**Work item**
Every line below between the one holding "State.reset.pins with lineSignal" and the one holding "def stoppedBy (s", inclusive, should be copied exactly, and no other line.

===============

-- ==== Sys2Proof/Tests/Slice0.lean ====
section
/-! SUPPORT. Tests: the smoke tests of `WellFormed`, the spec's worked examples one step at a time, and for each
statement of Certificates/Slice0/Obligations.lean a witness: states and operands that meet its hypotheses, clause by
clause, at the boundary values of their ranges. -/

namespace Sys2Proof.Tests

open Sys2Proof Sys2Proof.Machine

/-! ### Small states -/

/-- The state after a command. -/
def after (i : Instr) (s : State) : State :=
  match exec i s with
  | .next t => t
  | .fault _ => s
  | .refused _ => s

/-- The state with this handed over by the loop port for a binding. -/
def given (s : State) (b : SampleBinding) (h : Handed) : State := s.setLoop (s.loop.hand b h)

/-- The state with these handed over for the weigher's two bindings. -/
def belt (s : State) (scale pulses : Handed) : State := given (given s .scaleLoad scale) .beltPulses pulses

/-- The belt of the pour plan's worked examples. -/
def table : WeighTable :=
  { zero := 0, span := 32768, deadband := 0, pulsePitch := 125, maxDelta := 1000, beltLength := 10000,
    zeroLimit := 20, transitDistance := 60000, segmentLength := 30000, gateClosedLimit := 10 }

/-- The vessel of the spout's worked examples. -/
def vessel : VesselRecord :=
  { baseMoment := 0, aftLimit := -400000000, forwardLimit := 700000000, cargoLimit := 3000000,
    defaultDensity := 750, allowance := 6000, tolerance := 1500, topUpCap := 250, forePosition := 2000,
    aftPosition := 14000, coamingClearance := 500, highDropSlope := 4, highDropFloor := 400, tipRadius := 450 }

/-- Hold 4 of the spout's worked examples. -/
def hatch : HoldStatic :=
  { travelMin := 5200, travelMax := 6900, reachMin := 8000, reachMax := 22000, coaming := 1100, depth := 9400,
    area := 3120, lever := 10, heap := 600, minDrop := 800, maxDrop := 5000, preload := 0 }

/-- Hold 4 filled 4,200 mm deep at a deck level of -1,800 mm. -/
def filled : HoldRecord :=
  HoldRecord.derive { static := hatch, reference := 6050, credited := 0, volume := 1310400, offset := none,
                      deckLevel := -1800, floor := 0, coamingTop := 0, fill := 0, surface := 0 }

/-- An axis that stands at a position. -/
def axisAt (lower upper : Int) (vmax margin gain step : Nat) (at_ : Int) : AxisRecord :=
  { AxisRecord.restart with entry := some ⟨lower, upper, vmax, margin, gain, step⟩, known := true,
                            accepted := some at_ }

/-- A lot with these figures. -/
def lot (identifier weighed inTransit : Nat) : Lot :=
  { identifier := BitVec.ofNat 32 identifier, commodity := 3, density := 780, weighed := weighed,
    inTransit := inTransit, spill := 0, unresolved := weighed - inTransit, holds := [], totalizerAtOpen := 0,
    dustStops := 0, restarts := 0 }

/-- A step on hold 4 and bill 2. -/
def stepTo (target : Nat) (state : StepState) : Step := { newStep 3 1 target false with state := state }

/-- A map with the sample bindings in slots 0 to 14 and the command bindings in slots 15 to 18. -/
def fullMap : Vector SlotEntry 40 :=
  Vector.ofFn (fun i => (sampleBindings.map (fun b => SlotEntry.sample b 5 ⟨0, none, none⟩)
    ++ commandBindings.map (fun b => SlotEntry.command b 5 ⟨0, none, none⟩ ⟨false, 0, false⟩)).getD i.val .unused)

/-- The line as it pours: LOADING, the loop in RUN, every table loaded, the spout over hold 4 in the band, a step
ACTIVE on hold 4 and bill 2, the hatch open, and no stop reason. -/
def pouring : State :=
  { State.reset with
    weigher := { Weigher.restart with table := some table, tracker := .tracking, tag := some 1 }
    holds := (HoldTable.recomputeHeights { HoldTable.restart with
      vessel := some vessel, holds := HoldTable.restart.holds.set 3 (some filled), fore := -1800,
      aft := -1800, foreSeen := true, aftSeen := true, established := true }).reweigh
    plan := ⟨[stepTo 200000 .active], .pouring, none⟩
    spout := { Spout.restart with
      travel := axisAt 0 25000 1000 500 8 100 6000, reach := axisAt 0 40000 1000 500 8 100 15000,
      drop := axisAt (-15000) 5000 600 300 8 2000 (-2150), position := .over 3, band := some .inBand }
    gate := { Gate.restart with stopSet := .empty, commandCap := 600, position := some 612 }
    contacts := { Contacts.restart with
      inputs := ((Contacts.restart.inputs.set 0 ⟨.hatchOpen 3, false, true, 0, false⟩).set 1
        ⟨.tipContact, false, false, 0, false⟩).set 2 ⟨.pullCord, false, false, 0, false⟩
      debounce := some 2 }
    bills := { BillStore.cleared with records := BillStore.cleared.records.set 1 (.opened (lot 7 0 0)) }
    loop := { LoopPort.restart with state := .run, timebaseLocked := true, slots := fullMap }
    modes := { State.reset.modes with mode := .loading }
    pins := { State.reset.pins with lineSignal := true } }

/-- The same line in SETUP with the plan IDLE. -/
def setUp : State :=
  { pouring with plan := .restart, modes := State.reset.modes, gate := .restart,
                 weigher := { pouring.weigher with tag := none } }

/-- A state whose mode is another. -/
def inMode (s : State) (m : Mode) : State := { s with modes := { s.modes with mode := m } }

/-- A state whose plan is in another state. -/
def planIn (s : State) (p : PlanState) : State := { s with plan := { s.plan with state := p } }

/-- A state with other stop reasons beside those that stand. -/
def stoppedBy (s : State) (r : StopReason) : State :=
  { s with gate := { s.gate with stopSet := s.gate.stopSet.add r } }

/-- A state with this in place of its DROP axis. -/
def dropAxis (s : State) (r : AxisRecord) : State := { s with spout := { s.spout with drop := r } }

/-- A state whose weigher has this table. -/
def weighsWith (s : State) (t : WeighTable) : State := { s with weigher := { s.weigher with table := some t } }

/-! ### WellFormed refuses what is ill formed -/

/-- A frame with good sync and good check that carries nothing. -/
def emptyFrame : Frame :=
  withCheck { sync := Config.syncPattern, frameCount := 7, attention := false,
              slots := Vector.replicate 40 ⟨false, false, 0⟩, char1 := ⟨false, false, 0⟩,
              char2 := ⟨false, false, 0⟩, check := 0 }

/-- The same frame with its check spoilt. -/
def badFrame : Frame := { emptyFrame with check := ~~~ emptyFrame.check }

/-- The same frame with its sync spoilt. -/
def strayFrame : Frame := { emptyFrame with sync := 0 }

theorem test_wellFormed_refuses_sixty_parameters :
    (Instr.readMode (List.replicate 60 0)).wellFormed = false
    ∧ (Instr.requestOverrun 0x10 (List.replicate 60 0)).wellFormed = false
    ∧ (Instr.unknownRequest 0x00 (List.replicate 60 0)).wellFormed = false
    ∧ (Instr.readMode (List.replicate 59 0)).wellFormed = true := by decide

theorem test_wellFormed_refuses_a_table_code_as_unknown :
    (Instr.unknownRequest 0x90 []).wellFormed = false
    ∧ (Instr.unknownRequest 0x91 []).wellFormed = true := by decide

theorem test_wellFormed_refuses_a_bad_sync :
    (Instr.loopPeriodEvent strayFrame).wellFormed = false
    ∧ (Instr.errorWindowEnd strayFrame).wellFormed = false
    ∧ (Instr.frameArrivesOutsideRun strayFrame true).wellFormed = false
    ∧ (Instr.provingComplete strayFrame).wellFormed = false
    ∧ (Instr.qualityLow strayFrame).wellFormed = false
    ∧ (Instr.bindingNewlyLost .gatePos (.frame strayFrame)).wellFormed = false
    ∧ (Instr.commandTakeover .gateCmd (.frame strayFrame)).wellFormed = false
    ∧ (Instr.spoutReadyPour (.frame strayFrame)).wellFormed = false
    ∧ (Instr.interruptionEnd (.frameOutsideRun strayFrame true)).wellFormed = false := by
  decide +kernel

theorem test_wellFormed_refuses_the_wrong_check :
    (Instr.provingComplete badFrame).wellFormed = false
    ∧ (Instr.qualityLow emptyFrame).wellFormed = false
    ∧ (Instr.provingComplete emptyFrame).wellFormed = true
    ∧ (Instr.qualityLow badFrame).wellFormed = true := by decide +kernel

/-! ### Decoding and the request code table (R198) -/

/-- No row of the table has bits, so no word spells a command. -/
theorem test_no_word_spells_a_command :
    decodeTableWord 8 0x90 = none ∧ State.reset.withFetchWord 8 0x90 = State.reset := by
  exact ⟨rfl, rfl⟩

theorem test_the_request_tables_agree :
    requestTable.map (·.1) = requestCodes ∧ parameterCounts.map (·.1) = requestCodes := by decide

theorem test_core_is_the_step_from_reset :
    Sys2Proof.core.reset = State.reset ∧ State.reset.pending = [] := ⟨rfl, rfl⟩

/-! ### The worked examples of the spec, one step at a time -/

/-- The belt of chapter 1's worked examples. -/
def beltTable : WeighTable := { table with zero := 130, span := 33096, deadband := 50, maxDelta := 40 }

/-- "Worked example: one weighing event" (chapter 1), before. -/
def oneEvent : State :=
  { State.reset with
    weigher := { Weigher.restart with
      table := some beltTable, heldRaw := 5180, corrected := 5101, tracker := .tracking, pulseRef := 65530,
      lastDelta := 17, odometer := 4294966000#32, residue := 640000, tag := some 2 }
    bills := { BillStore.cleared with
      records := BillStore.cleared.records.set 2 (.opened (lot 5 84210 3150)), totalizer := 1250400#32 }
    queue := ⟨[], some ⟨some 2, false, 41, 4294900000#32⟩, false⟩ }

/-- Chapter 1: 5,230 is corrected to 5,151, 18 pulses are 2,250 of travel, and 11,589,750 mg with the residue carry
12 kg. -/
theorem test_weighing_event_example :
    let t := after .weighingEvent (belt oneEvent (.fresh 5230) (.fresh 12))
    (t.weigher.heldRaw, t.weigher.corrected, t.weigher.residue) = (5230, 5151, 229750)
    ∧ (t.weigher.pulseRef, t.weigher.lastDelta, t.weigher.odometer) = (12, 18, 954#32)
    ∧ t.bills.totalizer = 1250412#32 := by decide +kernel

===============

**Written solution**
    pins := { State.reset.pins with lineSignal := true } }

/-- The same line in SETUP with the plan IDLE. -/
def setUp : State :=
  { pouring with plan := .restart, modes := State.reset.modes, gate := .restart,
                 weigher := { pouring.weigher with tag := none } }

/-- A state whose mode is another. -/
def inMode (s : State) (m : Mode) : State := { s with modes := { s.modes with mode := m } }

/-- A state whose plan is in another state. -/
def planIn (s : State) (p : PlanState) : State := { s with plan := { s.plan with state := p } }

/-- A state with other stop reasons beside those that stand. -/
def stoppedBy (s : State) (r : StopReason) : State :=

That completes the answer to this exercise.